For seventeen minutes they repeated his name!

“My fellow Americans,” the Donald declared,
“First let me say no one needs to be scared.
“I’m the President of everyone, right down to the last
“If you don’t know that now, you’d best learn it fast.

“We’re one country, one people, and I am your head.
“Those who don’t follow will soon wish they were dead.
“We salute just one flag, pray to only one God –
“The one who corrects with the staff and the rod.

“We’re gonna be strongest! We’re gonna be best!
“We’re gonna work hard, and we will not take a rest!
“No slackers! No malcontents! No one who bitches!
“No one who gets in the way of our riches!

“We’ll dig, and we’ll drill, and we’ll take apart mountains
“To build giant malls with beautiful fountains!
“My plans will be awesome! My plans will be bold!
“To start with, I’m plating the White House in GOLD!”

The crowd was ecstatic! They screamed themselves hoarse!
So simple! So obvious! So perfect! OF COURSE!
They danced with abandon! Shot into the air!
(A few found that they could do nothing but stare.)

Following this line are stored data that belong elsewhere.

-- ==== Sys2Proof/Machine/Bits.lean ====
section
/-! DEFINITION. Bit-field helpers: a word built position by position, and the legality of raw bytes. -/

namespace Sys2Proof.Machine

/-- The word of n Bits whose bit position k is `f k`. -/
def mapBits (f : Nat → Bit) : (n : Nat) → BitVec n
  | 0 => 0#0
  | n + 1 => BitVec.cons (f n) (mapBits f n)

/-- A byte is a legal Bit if it is 0 or 1 (R10, R101). -/
def byteIsBit (v : Byte) : Bool := v == 0#8 || v == 1#8

/-- The Bit of a legal byte. -/
def byteBit (v : Byte) : Bit := v == 1#8

/-- The byte at bit position k: `W[k] = W⟨15 − k⟩` (R11, D5). -/
def rawAt (v : RawWord) (k : Nat) : Byte := (v.toList[15 - k]?).getD 0#8

/-- The Word16 of sixteen legal bytes. -/
def rawToWord (v : RawWord) : Word16 := mapBits (fun k => byteBit (rawAt v k)) 16

/-- The elements outside {0,1}, each with its source index. -/
def illegalElems (v : RawWord) : List (Fin 16 × Byte) :=
  (List.finRange 16).filterMap fun i => if byteIsBit v[i] then none else some (i, v[i])

end Sys2Proof.Machine
end

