-- ==== Sys2Proof/Machine/Core.lean ====
section
/-! DEFINITION. The machine as the host's interface takes it. -/

def Sys2Proof.core : Host.Core :=
  { State := Sys2Proof.Machine.State
    Fault := Sys2Proof.Machine.Fault
    Refusal := Sys2Proof.Machine.Refusal
    step := Sys2Proof.Machine.step
    reset := Sys2Proof.Machine.State.reset }
end

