theorem RoundTrip.alu010100 (d : AluDest) (x y : WordSrc) : RoundTrip.Statement (.alu010100 d x y) :=
  decode_codeLine (by decide) d x y

theorem RoundTrip.alu010101 (d : AluDest) (x y : WordSrc) : RoundTrip.Statement (.alu010101 d x y) :=
  decode_codeLine (by decide) d x y

theorem RoundTrip.alu010110 (d : AluDest) (x y : WordSrc) : RoundTrip.Statement (.alu010110 d x y) :=
  decode_codeLine (by decide) d x y

theorem RoundTrip.alu010111 (d : AluDest) (x y : WordSrc) : RoundTrip.Statement (.alu010111 d x y) :=
  decode_codeLine (by decide) d x y

theorem RoundTrip.alu011000 (d : AluDest) (x y : WordSrc) : RoundTrip.Statement (.alu011000 d x y) :=
  decode_codeLine (by decide) d x y

theorem RoundTrip.alu011001 (d : AluDest) (x y : WordSrc) : RoundTrip.Statement (.alu011001 d x y) :=
  decode_codeLine (by decide) d x y

theorem RoundTrip.alu011010 (d : AluDest) (x y : WordSrc) : RoundTrip.Statement (.alu011010 d x y) :=
  decode_codeLine (by decide) d x y

theorem RoundTrip.alu011011 (d : AluDest) (x y : WordSrc) : RoundTrip.Statement (.alu011011 d x y) :=
  decode_codeLine (by decide) d x y

theorem RoundTrip.alu011100 (d : AluDest) (x y : WordSrc) : RoundTrip.Statement (.alu011100 d x y) :=
  decode_codeLine (by decide) d x y

theorem RoundTrip.alu011101 (d : AluDest) (x y : WordSrc) : RoundTrip.Statement (.alu011101 d x y) :=
  decode_codeLine (by decide) d x y

theorem RoundTrip.alu011110 (d : AluDest) (x y : WordSrc) : RoundTrip.Statement (.alu011110 d x y) :=
  decode_codeLine (by decide) d x y

theorem RoundTrip.alu011111 (d : AluDest) (x y : WordSrc) : RoundTrip.Statement (.alu011111 d x y) :=
  decode_codeLine (by decide) d x y

theorem RoundTrip.alu100000 (d : AluDest) (x y : WordSrc) : RoundTrip.Statement (.alu100000 d x y) :=
  decode_codeLine (by decide) d x y

theorem RoundTrip.alu100001 (d : AluDest) (x y : WordSrc) : RoundTrip.Statement (.alu100001 d x y) :=
  decode_codeLine (by decide) d x y

theorem RoundTrip.alu100010 (d : AluDest) (x y : WordSrc) : RoundTrip.Statement (.alu100010 d x y) :=
  decode_codeLine (by decide) d x y

theorem RoundTrip.alu100011 (d : AluDest) (x y : WordSrc) : RoundTrip.Statement (.alu100011 d x y) :=
  decode_codeLine (by decide) d x y

theorem RoundTrip.alu100100 (d : AluDest) (x y : WordSrc) : RoundTrip.Statement (.alu100100 d x y) :=
  decode_codeLine (by decide) d x y

theorem RoundTrip.alu100101 (d : AluDest) (x y : WordSrc) : RoundTrip.Statement (.alu100101 d x y) :=
  decode_codeLine (by decide) d x y

theorem RoundTrip.alu100110 (d : AluDest) (x y : WordSrc) : RoundTrip.Statement (.alu100110 d x y) :=
  decode_codeLine (by decide) d x y

theorem RoundTrip.alu100111 (d : AluDest) (x y : WordSrc) : RoundTrip.Statement (.alu100111 d x y) :=
  decode_codeLine (by decide) d x y

theorem RoundTrip.alu101000 (d : AluDest) (x y : WordSrc) : RoundTrip.Statement (.alu101000 d x y) :=
  decode_codeLine (by decide) d x y

theorem RoundTrip.alu101001 (d : AluDest) (x y : WordSrc) : RoundTrip.Statement (.alu101001 d x y) :=
  decode_codeLine (by decide) d x y

theorem RoundTrip.alu101010 (d : AluDest) (x y : WordSrc) : RoundTrip.Statement (.alu101010 d x y) :=
  decode_codeLine (by decide) d x y

theorem RoundTrip.alu101011 (d : AluDest) (x y : WordSrc) : RoundTrip.Statement (.alu101011 d x y) :=
  decode_codeLine (by decide) d x y

theorem RoundTrip.alu101100 (d : AluDest) (x y : WordSrc) : RoundTrip.Statement (.alu101100 d x y) :=
  decode_codeLine (by decide) d x y

theorem RoundTrip.alu101101 (d : AluDest) (x y : WordSrc) : RoundTrip.Statement (.alu101101 d x y) :=
  decode_codeLine (by decide) d x y

theorem RoundTrip.alu101110 (d : AluDest) (x y : WordSrc) : RoundTrip.Statement (.alu101110 d x y) :=
  decode_codeLine (by decide) d x y

theorem RoundTrip.alu101111 (d : AluDest) (x y : WordSrc) : RoundTrip.Statement (.alu101111 d x y) :=
  decode_codeLine (by decide) d x y

theorem RoundTrip.alu110000 (d : AluDest) (x y : WordSrc) : RoundTrip.Statement (.alu110000 d x y) :=
  decode_codeLine (by decide) d x y

theorem RoundTrip.alu110001 (d : AluDest) (x y : WordSrc) : RoundTrip.Statement (.alu110001 d x y) :=
  decode_codeLine (by decide) d x y

theorem RoundTrip.alu110010 (d : AluDest) (x y : WordSrc) : RoundTrip.Statement (.alu110010 d x y) :=
  decode_codeLine (by decide) d x y

theorem RoundTrip.alu110011 (d : AluDest) (x y : WordSrc) : RoundTrip.Statement (.alu110011 d x y) :=
  decode_codeLine (by decide) d x y

theorem RoundTrip.alu110100 (d : AluDest) (x y : WordSrc) : RoundTrip.Statement (.alu110100 d x y) :=
  decode_codeLine (by decide) d x y

theorem RoundTrip.alu110101 (d : AluDest) (x y : WordSrc) : RoundTrip.Statement (.alu110101 d x y) :=
  decode_codeLine (by decide) d x y

theorem RoundTrip.alu110110 (d : AluDest) (x y : WordSrc) : RoundTrip.Statement (.alu110110 d x y) :=
  decode_codeLine (by decide) d x y

theorem RoundTrip.alu110111 (d : AluDest) (x y : WordSrc) : RoundTrip.Statement (.alu110111 d x y) :=
  decode_codeLine (by decide) d x y

theorem RoundTrip.alu111000 (d : AluDest) (x y : WordSrc) : RoundTrip.Statement (.alu111000 d x y) :=
  decode_codeLine (by decide) d x y

theorem RoundTrip.alu111001 (d : AluDest) (x y : WordSrc) : RoundTrip.Statement (.alu111001 d x y) :=
  decode_codeLine (by decide) d x y

theorem RoundTrip.alu111010 (d : AluDest) (x y : WordSrc) : RoundTrip.Statement (.alu111010 d x y) :=
  decode_codeLine (by decide) d x y

theorem RoundTrip.alu111011 (d : AluDest) (x y : WordSrc) : RoundTrip.Statement (.alu111011 d x y) :=
  decode_codeLine (by decide) d x y

theorem RoundTrip.alu111100 (d : AluDest) (x y : WordSrc) : RoundTrip.Statement (.alu111100 d x y) :=
  decode_codeLine (by decide) d x y

theorem RoundTrip.alu111101 (d : AluDest) (x y : WordSrc) : RoundTrip.Statement (.alu111101 d x y) :=
  decode_codeLine (by decide) d x y

theorem RoundTrip.alu111110 (d : AluDest) (x y : WordSrc) : RoundTrip.Statement (.alu111110 d x y) :=
  decode_codeLine (by decide) d x y

theorem RoundTrip.alu111111 (d : AluDest) (x y : WordSrc) : RoundTrip.Statement (.alu111111 d x y) :=
  decode_codeLine (by decide) d x y

theorem UnitPorts.and (o : Name) (a b : BitSrc) : UnitPorts.Statement (.and o a b) := ⟨rfl, Or.inl rfl⟩

theorem UnitPorts.or (o : Name) (a b : BitSrc) : UnitPorts.Statement (.or o a b) := ⟨rfl, Or.inl rfl⟩

theorem UnitPorts.not (o : Name) (a : BitSrc) : UnitPorts.Statement (.not o a) := ⟨rfl, Or.inl rfl⟩

theorem UnitPorts.nand (o : Name) (a b : BitSrc) : UnitPorts.Statement (.nand o a b) := ⟨rfl, Or.inl rfl⟩

theorem UnitPorts.xor (o : Name) (a b : BitSrc) : UnitPorts.Statement (.xor o a b) := ⟨rfl, Or.inl rfl⟩

theorem UnitPorts.halfAdder (s k : Name) (a b : BitSrc) : UnitPorts.Statement (.halfAdder s k a b) := ⟨rfl, Or.inl rfl⟩

theorem UnitPorts.fullAdder (s k : Name) (a b c : BitSrc) : UnitPorts.Statement (.fullAdder s k a b c) := ⟨rfl, Or.inl rfl⟩

theorem UnitPorts.adder16 (o : Name) (A B : WordSrc) : UnitPorts.Statement (.adder16 o A B) := ⟨rfl, Or.inl rfl⟩

theorem UnitPorts.inc16 (o : Name) (A : WordSrc) : UnitPorts.Statement (.inc16 o A) := ⟨rfl, Or.inl rfl⟩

“And just to make sure no one provokes our anger
“We will build a new weapon – the KA-BLEWIE-KER-BANGER!!
“The biggest! The best! An explosion so YUGE
“That when I say ‘Jump,’ no one will refuse!

“America, thank you for making this choice!
“People around the world heard your voice!
“You need have no fear, you need only agree
“You need only one thing, and that thing is ME!!”

That’s when we noticed the troops on the stage
The tanks on the street, all precisely arranged
The crowd was escorted in orderly lines
To buses and trains that all left … right on time.

when we returned from the hanging

when we returned from the hanging
we were giddy with bile and with blood
at last the rascals had met their fate
the triumph of justice & good
we screamed out our rage as they pleaded
we laughed at their piteous cries
we cheered as we watched their dangling feet
and rejoiced as each one of them died
we staggered home drunk with our righteousness
and stared as we opened the doors
the hangman’s men had raided our homes
and emptied out all of our stores

Yoga in a toga (limerick)

A Roman clad only in toga
Attempted to do hatha yoga
Things were going quite grand,
Till he tried shoulder stand
With results that were crude, crass, and vulga.